Track disagreement among reviewers and adjudicate terminology, tone, and policy cases. Feed decisions back into the registry and eval set.
Protect against multilingual prompt injection
Attack instructions can appear in any supported language, mixed language, obfuscated Unicode, retrieved documents, attachments, or tool results. Normalize Unicode carefully while preserving original evidence. Run security classifiers and policy checks across languages, but never treat a classifier as the only boundary.
Retrieved text remains data, not authority. Use tool allowlists, argument validation, least privilege, approval for consequential actions, secret redaction, and full audit regardless of reply language.
Privacy and retention remain market-aware
Minimize conversation content sent to models and stored in logs. Separate operational trace metadata from raw text. Apply tenant, role, purpose, retention, deletion, and data-location policy. Protect translation caches and evaluation datasets because they may contain the same personal information as the original conversation.
Use de-identified or synthetic cases for routine evals. When production samples are necessary, apply documented sampling, access controls, review purpose, and deletion.
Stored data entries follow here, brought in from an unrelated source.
-- ==== Sys2Proof/Laws/FailedCopies.lean ====
section
/-! SUPPORT. A copy whose line fails is not valid after the failure (R101, R103): the check of a copy finds every single bit
that differs, so that what `Memory.spoilLine` leaves of a line whose bytes change is no valid copy. -/

namespace Sys2Proof.Machine

/-! ## The check finds a single bit (R1) -/

theorem crc32Bit_inj {a b : BitVec 32} (h : crc32Bit a = crc32Bit b) : a = b := by
  have form : ∀ c : BitVec 32, crc32Bit c = (c <<< 1) ^^^ (if c.msb then 0x04C11DB7 else 0) := by
    intro c
    unfold crc32Bit
    split <;> simp
  have low : ∀ c : BitVec 32, (crc32Bit c).getLsbD 0 = c.msb := by
    intro c
    rw [form]
    cases c.msb <;> simp
  have hm : a.msb = b.msb := by rw [← low a, ← low b, h]
  have hs : a <<< 1 = b <<< 1 := by
    rw [form a, form b, hm] at h
    have := congrArg (· ^^^ (if b.msb then (0x04C11DB7 : BitVec 32) else 0)) h
    simpa [BitVec.xor_assoc] using this
  apply BitVec.eq_of_getLsbD_eq
  intro i hi
  by_cases h31 : i = 31
  · subst h31
    simpa [BitVec.msb_eq_getLsbD_last] using hm
  · have := congrArg (fun x : BitVec 32 => x.getLsbD (i + 1)) hs
    have hi' : i + 1 < 32 := by omega
    simpa only [BitVec.getLsbD_shiftLeft, hi', decide_true, Bool.true_and, Nat.not_lt.mpr (Nat.le_add_left 1 i),
      decide_false, Bool.not_false, Nat.add_sub_cancel] using this

theorem crc32Byte_inj {a b : BitVec 32} {x y : Byte} (h : crc32Byte a x = crc32Byte b y) :
    a ^^^ (x.setWidth 32 <<< 24) = b ^^^ (y.setWidth 32 <<< 24) := by
  unfold crc32Byte at h
  have key : ∀ (n : Nat) (c d : BitVec 32), Nat.repeat crc32Bit n c = Nat.repeat crc32Bit n d → c = d := by
    intro n
    induction n with
    | zero => intro c d e; exact e
    | succ n ih => intro c d e; exact ih c d (crc32Bit_inj e)
  exact key 8 _ _ h

theorem crc32Byte_inj_state {a b : BitVec 32} {x : Byte} (h : crc32Byte a x = crc32Byte b x) : a = b := by
  have := congrArg (· ^^^ (x.setWidth 32 <<< 24)) (crc32Byte_inj h)
  simpa [BitVec.xor_assoc] using this

theorem crc32Byte_inj_byte {a : BitVec 32} {x y : Byte} (h : crc32Byte a x = crc32Byte a y) : x = y := by
  have hs : x.setWidth 32 <<< 24 = y.setWidth 32 <<< 24 := by
    have := congrArg (a ^^^ ·) (crc32Byte_inj h)
    simpa [← BitVec.xor_assoc] using this
  apply BitVec.eq_of_getLsbD_eq
  intro i hi
  have := congrArg (fun z : BitVec 32 => z.getLsbD (24 + i)) hs
  have h2 : 24 + i < 32 := by omega
  have h3 : i < 32 := by omega
  simpa [BitVec.getLsbD_shiftLeft, h2, h3] using this

/-- One byte that differs among `n` changes the running check. -/
theorem crc32Update_ne {f g : Nat → Byte} {k n : Nat} (hk : k < n) (hne : f k ≠ g k)
    (heq : ∀ i, i < n → i ≠ k → f i = g i) (c : BitVec 32) :
    crc32Update c ((List.range n).map f) ≠ crc32Update c ((List.range n).map g) := by
  induction n with
  | zero => omega
  | succ n ih =>
    simp only [crc32Update, List.range_succ, List.map_append, List.map_cons, List.map_nil, List.foldl_append,
      List.foldl_cons, List.foldl_nil]
    intro h
    by_cases hn : k = n
    · subst hn
      have same : (List.range k).map f = (List.range k).map g :=
        List.map_congr_left (fun i hi => by
          have := List.mem_range.mp hi
          exact heq i (by omega) (by omega))
      rw [same] at h
      exact hne (crc32Byte_inj_byte h)
    · rw [heq n (by omega) (fun e => hn e.symm)] at h
      exact ih (by omega) (fun i hi => heq i (by omega)) (crc32Byte_inj_state h)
Observe quality drift by locale
Track detection confidence, language switches, retrieval language, cross-language retrieval rate, unsupported claims, abstention, tool failures, agent transfer, wait time by language, repeat contact, resolution, complaint, and customer correction. Watch for a model or index release improving English while degrading Portuguese.
Every trace should connect original input, language/locale decision, market, query variants, retrieved sources, response, citations, tools, handoff, and outcome without exposing unnecessary content.
What I would build
I would build a multilingual support gateway with a language-state service, customer/market resolver, terminology registry, locale-aware knowledge graph, hybrid retriever, grounded response composer, verifier, typed tool gateway, skill-based handoff router, and segmented evaluation pipeline.
The release dashboard would show quality and resolution by language and market, source coverage gaps, terminology conflicts, handoff capacity, unsupported-claim rate, and regressions between model/index versions. No release would pass only because its global average improved.
The design principle
A trustworthy multilingual support bot does not merely speak three languages. It preserves the customer's language, applies the correct market truth, proves important claims, acts through controlled systems, measures quality per locale, and transfers ownership without losing context.